§ Exercise instructions:
Copy the listing exactly. Omit nothing.

§ Records for the exercise:
-- ==== Sys2Proof/Machine/ScriptText.lean ====
section
/-!
DEFINITION. Reading the text of a command script (30_encoding.md R48): one command a line,
`[name =] MNEMONIC operand [, operand]`, a comment from `;` on. Host-side notation and no part of the FPE. What the rule
leaves open of the text (spaces, the characters of a name, the sign of a literal) is log entry 15.
-/

namespace Sys2Proof.Machine

/-- A space or a tab. -/
def isBlank (c : Char) : Bool := c == ' ' || c == '\t'

/-- The text without blanks at either end. -/
def trimBlanks (text : List Char) : List Char := ((text.dropWhile isBlank).reverse.dropWhile isBlank).reverse

/-- The text before the first `sep`, and the text after it if there is one. -/
def cutAt (sep : Char) (text : List Char) : List Char × Option (List Char) :=
  match text with
  | [] => ([], none)
  | c :: rest => if c == sep then ([], some rest) else (c :: (cutAt sep rest).1, (cutAt sep rest).2)

/-- The value of a digit, decimal or hexadecimal, in either case. -/
def digitValue (c : Char) : Option Nat :=
  if 48 ≤ c.toNat && c.toNat ≤ 57 then some (c.toNat - 48)
  else if 65 ≤ c.toNat && c.toNat ≤ 70 then some (c.toNat - 55)
  else if 97 ≤ c.toNat && c.toNat ≤ 102 then some (c.toNat - 87)
  else none

/-- The digits of a number in the given base, read after `sofar`. -/
def readDigits (base sofar : Nat) (text : List Char) : Option Nat :=
  match text with
  | [] => some sofar
  | c :: rest =>
    match digitValue c with
    | some d => if d < base then readDigits base (sofar * base + d) rest else none
    | none => none

/-- A number in the given base: at least one digit and nothing else. -/
def readNumber (base : Nat) (text : List Char) : Option Nat :=
  if text.isEmpty then none else readDigits base 0 text

/-- Whether the text has a minus sign, and the text after it. -/
def readSign (text : List Char) : Bool × List Char :=
  match text with
  | '-' :: rest => (true, rest)
  | _ => (false, text)

/-- A number with its sign. -/
def withSign (negative : Bool) (n : Nat) : Int := if negative then -(n : Int) else n

/-- A name: letters, digits and underscores, at least one. -/
def readName (text : List Char) : Option String :=
  if !text.isEmpty && text.all (fun c => c.isAlphanum || c == '_') then some (String.ofList text) else none

/-- A Fixed literal, digits on both sides of a point (30_encoding.md R48). -/
def readFixedLiteral (text : List Char) : Option ScriptOperand :=
  let signed := readSign text
  match cutAt '.' signed.2 with
  | (whole, some fraction) =>
    match readNumber 10 whole, readNumber 10 fraction with
    | some w, some f => some (.fixedLiteral (withSign signed.1 (w * 10 ^ fraction.length + f)) fraction.length)
    | _, _ => none
  | (_, none) => none

/-- An operand in one of the forms of 30_encoding.md R48, or one of the two names `MAX` and `MIN` that
95_test_vectors.md writes for the patterns of 00_scope.md R5. -/
def readOperand (text : List Char) : Option ScriptOperand :=
  match text with
  | '0' :: 'x' :: digits =>
    if digits.length = 8 then (readNumber 16 digits).map fun n => .hex (BitVec.ofNat 32 n) else none
  | '#' :: rest =>
    let signed := readSign rest
    (readNumber 10 signed.2).map fun n => .intLiteral (withSign signed.1 n)
  | '%' :: name => (readName name).map .reference
  | ['M', 'A', 'X'] => some (.hex 0x7FFFFFFF#32)
  | ['M', 'I', 'N'] => some (.hex 0x80000000#32)
  | _ => readFixedLiteral text

/-- The operands, separated by a comma: one or two (30_encoding.md R48). -/
def readOperands (text : List Char) : Option (List ScriptOperand) :=
  match cutAt ',' text with
  | (x, none) => (readOperand (trimBlanks x)).map fun a => [a]
  | (x, some y) =>
    match readOperand (trimBlanks x), readOperand (trimBlanks y) with
    | some a, some b => some [a, b]
    | _, _ => none

/-- A command: the mnemonic up to the first blank, then the operands. Which mnemonics there are is a matter of
well-formedness. -/
def readCommand (label : Option String) (text : List Char) : Option ScriptLine :=
  (readOperands (text.dropWhile fun c => !isBlank c)).map fun operands =>
    ⟨label, String.ofList (text.takeWhile fun c => !isBlank c), operands⟩

/-- The command of a line without its comment and outer blanks. -/
def readLabelled (text : List Char) : Option ScriptLine :=
  match cutAt '=' text with
  | (_, none) => readCommand none text
  | (name, some rest) =>
    match readName (trimBlanks name) with
    | some n => readCommand (some n) (trimBlanks rest)
    | none => none

/-- The lines of a script; a line with nothing but blanks and a comment is no command (30_encoding.md R48). Nothing where
a line has not the form of the rule. -/
def readScript (lines : List (List Char)) : Option (List ScriptLine) :=
  match lines with
  | [] => some []
  | text :: rest =>
    let body := trimBlanks (cutAt ';' text).1
    if body.isEmpty then readScript rest
    else
      match readLabelled body, readScript rest with
      | some l, some ls => some (l :: ls)
      | _, _ => none

end Sys2Proof.Machine
end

§ Task answer:
-- ==== Sys2Proof/Machine/ScriptText.lean ====
section
/-!
DEFINITION. Reading the text of a command script (30_encoding.md R48): one command a line,
`[name =] MNEMONIC operand [, operand]`, a comment from `;` on. Host-side notation and no part of the FPE. What the rule
leaves open of the text (spaces, the characters of a name, the sign of a literal) is log entry 15.
-/

namespace Sys2Proof.Machine

/-- A space or a tab. -/
def isBlank (c : Char) : Bool := c == ' ' || c == '\t'

/-- The text without blanks at either end. -/
def trimBlanks (text : List Char) : List Char := ((text.dropWhile isBlank).reverse.dropWhile isBlank).reverse

/-- The text before the first `sep`, and the text after it if there is one. -/
def cutAt (sep : Char) (text : List Char) : List Char × Option (List Char) :=
  match text with
  | [] => ([], none)
  | c :: rest => if c == sep then ([], some rest) else (c :: (cutAt sep rest).1, (cutAt sep rest).2)

/-- The value of a digit, decimal or hexadecimal, in either case. -/
def digitValue (c : Char) : Option Nat :=
  if 48 ≤ c.toNat && c.toNat ≤ 57 then some (c.toNat - 48)
  else if 65 ≤ c.toNat && c.toNat ≤ 70 then some (c.toNat - 55)
  else if 97 ≤ c.toNat && c.toNat ≤ 102 then some (c.toNat - 87)
  else none

/-- The digits of a number in the given base, read after `sofar`. -/
def readDigits (base sofar : Nat) (text : List Char) : Option Nat :=
  match text with
  | [] => some sofar
  | c :: rest =>
    match digitValue c with
    | some d => if d < base then readDigits base (sofar * base + d) rest else none
    | none => none

/-- A number in the given base: at least one digit and nothing else. -/
def readNumber (base : Nat) (text : List Char) : Option Nat :=
  if text.isEmpty then none else readDigits base 0 text

/-- Whether the text has a minus sign, and the text after it. -/
def readSign (text : List Char) : Bool × List Char :=
  match text with
  | '-' :: rest => (true, rest)
  | _ => (false, text)

/-- A number with its sign. -/
def withSign (negative : Bool) (n : Nat) : Int := if negative then -(n : Int) else n

/-- A name: letters, digits and underscores, at least one. -/
def readName (text : List Char) : Option String :=
  if !text.isEmpty && text.all (fun c => c.isAlphanum || c == '_') then some (String.ofList text) else none

/-- A Fixed literal, digits on both sides of a point (30_encoding.md R48). -/
def readFixedLiteral (text : List Char) : Option ScriptOperand :=
  let signed := readSign text
  match cutAt '.' signed.2 with
  | (whole, some fraction) =>
    match readNumber 10 whole, readNumber 10 fraction with
    | some w, some f => some (.fixedLiteral (withSign signed.1 (w * 10 ^ fraction.length + f)) fraction.length)
    | _, _ => none
  | (_, none) => none

/-- An operand in one of the forms of 30_encoding.md R48, or one of the two names `MAX` and `MIN` that
95_test_vectors.md writes for the patterns of 00_scope.md R5. -/
def readOperand (text : List Char) : Option ScriptOperand :=
  match text with
  | '0' :: 'x' :: digits =>
    if digits.length = 8 then (readNumber 16 digits).map fun n => .hex (BitVec.ofNat 32 n) else none
  | '#' :: rest =>
    let signed := readSign rest
    (readNumber 10 signed.2).map fun n => .intLiteral (withSign signed.1 n)
  | '%' :: name => (readName name).map .reference
  | ['M', 'A', 'X'] => some (.hex 0x7FFFFFFF#32)
  | ['M', 'I', 'N'] => some (.hex 0x80000000#32)
  | _ => readFixedLiteral text

/-- The operands, separated by a comma: one or two (30_encoding.md R48). -/
def readOperands (text : List Char) : Option (List ScriptOperand) :=
  match cutAt ',' text with
  | (x, none) => (readOperand (trimBlanks x)).map fun a => [a]
  | (x, some y) =>
    match readOperand (trimBlanks x), readOperand (trimBlanks y) with
    | some a, some b => some [a, b]
    | _, _ => none

/-- A command: the mnemonic up to the first blank, then the operands. Which mnemonics there are is a matter of
well-formedness. -/
def readCommand (label : Option String) (text : List Char) : Option ScriptLine :=
  (readOperands (text.dropWhile fun c => !isBlank c)).map fun operands =>
    ⟨label, String.ofList (text.takeWhile fun c => !isBlank c), operands⟩

/-- The command of a line without its comment and outer blanks. -/
def readLabelled (text : List Char) : Option ScriptLine :=
  match cutAt '=' text with
  | (_, none) => readCommand none text
  | (name, some rest) =>
    match readName (trimBlanks name) with
    | some n => readCommand (some n) (trimBlanks rest)
    | none => none

/-- The lines of a script; a line with nothing but blanks and a comment is no command (30_encoding.md R48). Nothing where
a line has not the form of the rule. -/
def readScript (lines : List (List Char)) : Option (List ScriptLine) :=
  match lines with
  | [] => some []
  | text :: rest =>
    let body := trimBlanks (cutAt ';' text).1
    if body.isEmpty then readScript rest
    else
      match readLabelled body, readScript rest with
      | some l, some ls => some (l :: ls)
      | _, _ => none

end Sys2Proof.Machine
end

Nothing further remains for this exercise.